Colombia-raised and New York-based artist Mike Crane traveled to Lithuania and found a training camp that unemployed teenagers are sent to at the expenses of the European Union. The purpose of these camps is to recreate the socialist way of life in order to remind the younger generation of the benefits of the free market.

We sat down to discuss the artist’s unexpected discovery, the choice of the image in the video, and the difference between re-enactment and re-staging. Crane’s films BUNKER DRAMA premiered in Berlinale Forum Expanded.

What was the history of the bunker that you shot this piece in?

It was an audiovisual archive that stored 16mm newsreels. The idea is that if the Soviet Union was destabilized by nuclear war, they would broadcast all of the films in the bunker, which contained every newsreel that the Soviet Union ever produced. It was never used, because nuclear war never broke out. Essentially, it’s a site outside of the Soviet Union that was intended to be the go-to place, to continue to broadcast and to make it look like the Soviet Union is doing fine.

Could you talk about the resolution of the film?
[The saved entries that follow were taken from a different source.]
/-- A PROCESS writes the kernel of its channel alone (R159). -/
theorem State.processed_kernels {s : State} {ch : BitVec 8} (hch : ch.toNat < s.nch) (src dst n : Nat) (f res : Dword) :
    ∃ k, (s.processed ch src dst n f res).kernels = s.kernels.set ch.toNat k := by
  cases hc : cacheDiffers (s.kernel ch) f res with
  | true =>
    obtain ⟨k, -, hk⟩ := State.processed_differs hch hc src dst n
    exact ⟨k, hk⟩
  | false =>
    obtain ⟨k, -, hk⟩ := State.processed_agrees hch hc src dst n
    exact ⟨k, hk⟩

/-- PROCESS keeps a cleared cache but that of its own channel where it has samples to filter (R151, R159). -/
theorem processRule_keepsCleared {s : State} {x ch : BitVec 8} (hs : cacheCleared ch s) (hx : x.toNat < s.nch) (src dst : Nat) {n : Nat}
    (hn : x = ch → n = 0) : (processRule x src dst n s).Leaves (cacheCleared ch) := by
  rcases processRule_cases x src dst n s with ⟨-, h⟩ | ⟨c, hc, h⟩ | ⟨hn', f, res, -, h⟩ <;> rw [h]
  · exact hs
  · exact ⟨hc, hs⟩
  · obtain ⟨k, hk⟩ := State.processed_kernels hx src dst n f res
    exact cacheCleared_of_set hs hx hk fun hxc => absurd (hn hxc) hn'

/-- CALC writes coefficients and no cache (R131, R132). -/
theorem calcRule_keepsCleared {s : State} {x ch : BitVec 8} (hs : cacheCleared ch s) (hx : x.toNat < s.nch) (f res : Dword) :
    (calcRule x f res s).Leaves (cacheCleared ch) := by
  unfold calcRule
  split_ifs
  · exact cacheCleared_of_set hs hx (State.writeCoef_kernels hx _) fun hxc => hxc ▸ hs
  · exact ⟨by decide, hs⟩

/-- However the rule of a command ends, it has kept a cleared cache, but for a PROCESS of that channel with samples (R171). -/
theorem commandRule_keepsCleared {i : Instr} {s : State} {ch : BitVec 8} (hs : cacheCleared ch s)
    (hi : ∀ sil src dst n, i = .process ch sil src dst n → n = 0) (hf : headerFault s.cur s.nch i.header = none) :
    (commandRule i s).Leaves (cacheCleared ch) := by
  cases i with
  | wrp sel value => exact hs
  | process x sil src dst n =>
    refine processRule_keepsCleared hs (lt_nch_of_headerFault hf nofun) _ _ fun hxc => ?_
    rw [hi sil src dst n (hxc ▸ rfl)]
    rfl
  | reset x => exact cacheCleared_of_set hs (lt_nch_of_headerFault hf nofun) rfl fun _ => ⟨rfl, rfl⟩
  | calcCoef x f res => exact calcRule_keepsCleared hs (lt_nch_of_headerFault hf nofun) f res
  | eval x freq dst => exact (evalRule_leaves x freq _ s).imp fun _ => cacheCleared_of_readsTo hs
  | curve x a n => exact (curveRule_leaves x _ _ s).imp fun _ => cacheCleared_of_readsTo hs
  | rdcoef x dst => exact (rdcoefRule_leaves x _ s).imp fun _ => cacheCleared_of_readsTo hs

/-- No command but a PROCESS of that channel with samples changes a cleared cache (R171). -/
theorem exec_keepsCleared {i : Instr} {s t : State} {ch : BitVec 8} (hs : cacheCleared ch s)
    (hi : ∀ sil src dst n, i = .process ch sil src dst n → n = 0) (h : exec i s = .next t) : cacheCleared ch t := by
  unfold cacheCleared
  rcases exec_cases h with ⟨c, -, rfl⟩ | ⟨hf, c, u, hr, rfl⟩ | ⟨hf, u, hr, rfl⟩
  · rwa [State.raise_kernel]
  · have hu := commandRule_keepsCleared hs hi hf
    rw [hr] at hu
    rw [State.raise_kernel]
    exact hu.2
  · have hu := commandRule_keepsCleared hs hi hf
    rw [hr] at hu
    rwa [State.complete_kernel]

/-! ## A PROCESS from a cleared cache (R171) -/

/-- A command that leaves no error on its port passed its header checks (R112, R212). -/
theorem headerFault_of_exec {i : Instr} {s t : State} (h : exec i s = .next t) (herr : (t.portState s.cur).err = false) :
    headerFault s.cur s.nch i.header = none := by
  rcases exec_cases h with ⟨c, -, rfl⟩ | ⟨hf, -⟩ | ⟨hf, -⟩
  · rw [State.portState_raise_cur] at herr
    cases herr
  · exact hf
  · exact hf

/-- The preamble never agrees with a cleared cache (R37, R171). -/
theorem cacheDiffers_of_cleared {s : State} {ch : BitVec 8} {f res : Dword} (hs : cacheCleared ch s) (hp : preamble s.params = .ok (f, res)) :
    cacheDiffers (s.kernel ch) f res = true := by
  have hf : (s.kernel ch).lastF = sentinel := hs.1
  rw [cacheDiffers, hf, eq64_sentinel_of_preamble hp]
  rfl

/-- Settles O43: RESET writes the sentinel, the other commands leave it (`exec_keepsCleared`), and no `(f, res)` of the preamble agrees
with it (`cacheDiffers_of_cleared`). -/
theorem resetForcesRecompute : Obligations.ResetForcesRecompute := by
  refine fun ch => ⟨fun s hcur hch => ?_, fun i s t hs hi h => exec_keepsCleared hs hi h, ?_⟩
  · obtain ⟨t, hexec, -, -, -, hk, -⟩ := resetClearsChannel ch s hcur hch
    exact ⟨t, hexec, by rw [cacheCleared, hk]; exact ⟨rfl, rfl⟩⟩
  · rintro sil src dst n s t hs hn - hexec herr
    have hch : ch.toNat < s.nch := lt_nch_of_headerFault (headerFault_of_exec hexec herr) nofun
    obtain ⟨u, hu, rfl⟩ := commandRule_done hexec herr
    change processRule ch src.toNat dst.toNat n.toNat s = .done u at hu
    rcases processRule_cases ch src.toNat dst.toNat n.toNat s with ⟨h0, -⟩ | ⟨c, -, h⟩ | ⟨-, f, res, hp, h⟩
    · omega
    · cases hu.symm.trans h
    · obtain rfl := Ended.done.inj (hu.symm.trans h)
      have hdiffers := cacheDiffers_of_cleared hs hp
      obtain ⟨k, hrec, hk⟩ := State.processed_differs hch hdiffers src.toNat dst.toNat n.toNat
      rw [State.complete_ncoef, State.complete_kernel, State.processed_ncoef, if_pos hdiffers, State.kernel_of_set hch hk]
      exact ⟨rfl, hrec.valid, f, res, hp, hrec.lastF, hrec.lastR, hrec.coef⟩

end Sys2Proof.Machine
end

section
/-! PROOFS. MAG and EVAL (R180–R183, R187). -/

namespace Sys2Proof.Machine

/-! ## The sign of a modulus (R180) -/

/-- A square has a clear sign bit: the two signs are the same. -/
theorem FloatVal.mul_self_negative (u : FloatVal) : (u.mul u).negative = false := by
  match u with
  | .nan => rfl
  | .inf s => exact Bool.xor_self s
  | .fin s _ _ => exact Bool.xor_self s

/-- A sum of values with the sign bit clear has it clear: their sum is not below zero, and a zero sum is +0. -/
theorem FloatVal.add_negative {u v : FloatVal} (hu : u.negative = false) (hv : v.negative = false) : (u.add v).negative = false := by
  match u, v, hu, hv with
  | .nan, _, _, _ => rfl
  | u, .nan, _, _ => rw [FloatVal.add_nan]; rfl
  | .inf false, .inf false, _, _ => rfl
  | .inf false, .fin false n f, _, _ => rfl
  | .fin false m e, .inf false, _, _ => rfl
  | .fin false m e, .fin false n f, _, _ =>
    have hsum : 0 ≤ scaled false m e (minExp e f) + scaled false n f (minExp e f) :=
      Int.add_nonneg (scaled_false_nonneg m e _) (scaled_false_nonneg n f _)
    simp only [FloatVal.add]
    split_ifs
    · rfl
    · exact decide_eq_false hsum.not_gt

theorem FloatVal.sqrt_negative {u : FloatVal} (hu : u.negative = false) : u.sqrt.negative = false := by
  match u, hu with
  | .nan, _ => rfl
  | .inf false, _ => rfl
  | .fin false m e, _ => cases m <;> rfl

/-- A modulus is the root of a sum of squares, so its sign bit is clear. -/
theorem modulus_negative (re im : Dword) : (val64 (modulus re im)).negative = false :=
  have hsquare (a : Dword) : (val64 (mul64 a a)).negative = false := negative_val64_pack64 (FloatVal.mul_self_negative _)
  negative_val64_pack64 (FloatVal.sqrt_negative (negative_val64_pack64 (FloatVal.add_negative (hsquare re) (hsquare im))))

/-! ## DEGENERATE (R183) -/

/-- The patterns that `==` finds equal to zero are the two zeros (R10). -/
theorem eq64_zero_iff (a : Dword) : eq64 a 0 = true ↔ ∃ s, a = signedZero s := by
  constructor
  · intro h
    rcases pattern_cases binary64 a.toNat with hfin | hinf | hnan
    · obtain ⟨m, e, hval, -, hvalue⟩ := val64_fin hfin
      rw [eq64, hval] at h
      have hzero := (scaled_eq_iff _ _ _ _ _ _).1 (of_decide_eq_true h)
      exact ⟨_, eq_signedZero (hvalue.trans (hzero.trans (by simp)))⟩
    · have hne (s : Bool) : eq64 (signedInfinity s) 0 = false := by cases s <;> decide
      rw [eq_signedInfinity hinf, hne] at h
      cases h
    · rw [(compare_nan (.inl ((isNaN64_iff a).2 hnan))).2.1] at h
      cases h
  · rintro ⟨s, rfl⟩
    cases s <;> decide

/-- Where the sign bit is clear, `== 0.0` means the pattern +0.0. -/
theorem eq64_zero_iff_of_not_negative {a : Dword} (h : (val64 a).negative = false) : eq64 a 0 = true ↔ a = 0 := by
  rw [eq64_zero_iff]
  constructor
  · rintro ⟨s, rfl⟩
    cases s with
    | false => rfl
    | true => exact absurd h (by decide)
  · rintro rfl
    exact ⟨false, rfl⟩

theorem magnitude_eq_none_iff (c : Coefs) (fq sr : Dword) :
    magnitude c fq sr = none ↔ eq64 (denominatorMag c (cos64 (angle fq sr)) (sin64 (angle fq sr))) 0 = true := by
  simp [magnitude, magWith]

/-- Settles O52: `dm` is a modulus, whose sign bit is clear. -/
theorem degenerateExactlyAtZero : Obligations.DegenerateExactlyAtZero := fun c fq sr =>
  (magnitude_eq_none_iff c fq sr).trans (eq64_zero_iff_of_not_negative (modulus_negative _ _))

/-- Settles O51: `magnitude` is the listing, its parts `angle`, `numeratorMag` and `denominatorMag` written out. -/
theorem magnitudeFollowsListing : Obligations.MagnitudeFollowsListing := fun _ _ _ => rfl

/-! ## EVAL (R181) -/

/-- An EVAL that passes its header check is its rule, recorded. -/
theorem exec_eval {ch : BitVec 8} {freq dst : Word} {s : State} (hch : ch.toNat < s.nch) :
    exec (.eval ch freq dst) s = .next ((evalRule ch freq dst.toNat s).record 3) :=
  exec_eq_record (i := .eval ch freq dst) (headerFault_none nofun (.inr rfl) hch)

/-- An EVAL that passes its checks writes one word, the magnitude (R181). -/
theorem evalRule_done {ch : BitVec 8} {freq m : Word} {dst : Nat} {s : State} (hdst : dst + 1 ≤ s.cfg.memWords)
    (hrate : s.params.rateValid = true) (hvalid : (s.kernel ch).valid = true) (hdomain : responseDomain s.params.rate freq = true)
    (hm : magnitude (s.kernel ch).coef (to64 freq) (to64 s.params.rate) = some m) :
    evalRule ch freq dst s = .done ((s.fresh32 m).2.memWrite dst (s.fresh32 m).1) := by
  rw [← writeMagnitude_some hm dst s]
  simp [evalRule, State.inRange, hdst, hrate, hvalid, hdomain]

/-- Settles O50: EVAL is one word written (`evalRule_done`), completed. -/
theorem evalWritesMagnitude : Obligations.EvalWritesMagnitude := by
  intro ch freq dst m s hch hdst hrate hvalid hfin hpos hfreq hm
  have hdomain : responseDomain s.params.rate freq = true := by rw [responseDomain, hfin, hpos, hfreq]; rfl
  have hrule := evalRule_done hdst hrate hvalid hdomain hm
  have hleaves := evalRule_leaves ch freq dst.toNat s
  rw [hrule] at hleaves
  obtain ⟨hout, hkernels, hncoef⟩ := hleaves
  refine ⟨_, (exec_eval hch).trans (by rw [hrule, Ended.record]), completed_of_sameOutside hout 3, keepsOthers_complete hout 3, ?_⟩
  rw [holdsMagnitude, memoryExcept, State.complete_mem, State.complete_kernels, State.complete_params, State.complete_ncoef]
  refine ⟨⟨_, memWord?_putWord_same _ _ _, s.fresh32_writtenAs m⟩, fun y hy => ?_, hkernels, hout.params, hncoef⟩
  rw [State.fresh32_state]
  exact memByte?_putWord_ne s.mem _ y _ (by omega)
Why did you intend to make it low-definition?

I chose to work with a camera that has a super 16mm sensor that simulates the look of a super 16mm film. It’s a little Black Magic Pocket cinema camera, small, and light-weight. I was interested in using a camera that simulates the way that those 16mm newsreels simulated the era. The intentional use of artifice, simulation, and staging is what the work really focuses on.

Can you talk more about the context of these military drillings that the teenagers undergo in the bunker?

January 2016 was the 25th anniversary of the independence from Soviet rule in Lithuania. It was also the 25th anniversary of the US bombing of Baghdad, which initiated the first Gulf War. Both of these events are being replayed today. The ongoing war in Iraq led to the US extraordinary rendition program using foreign black sites for torturing suspected terrorists, which we’re now learning Lithuania played a role in, and the rising fears of a Russian takeover of the Baltic states in light of the recent events in the Ukraine. Many of the fears expressed by the Soviet General's impersonator in the camp touched upon the repercussions of these two contemporary scenarios.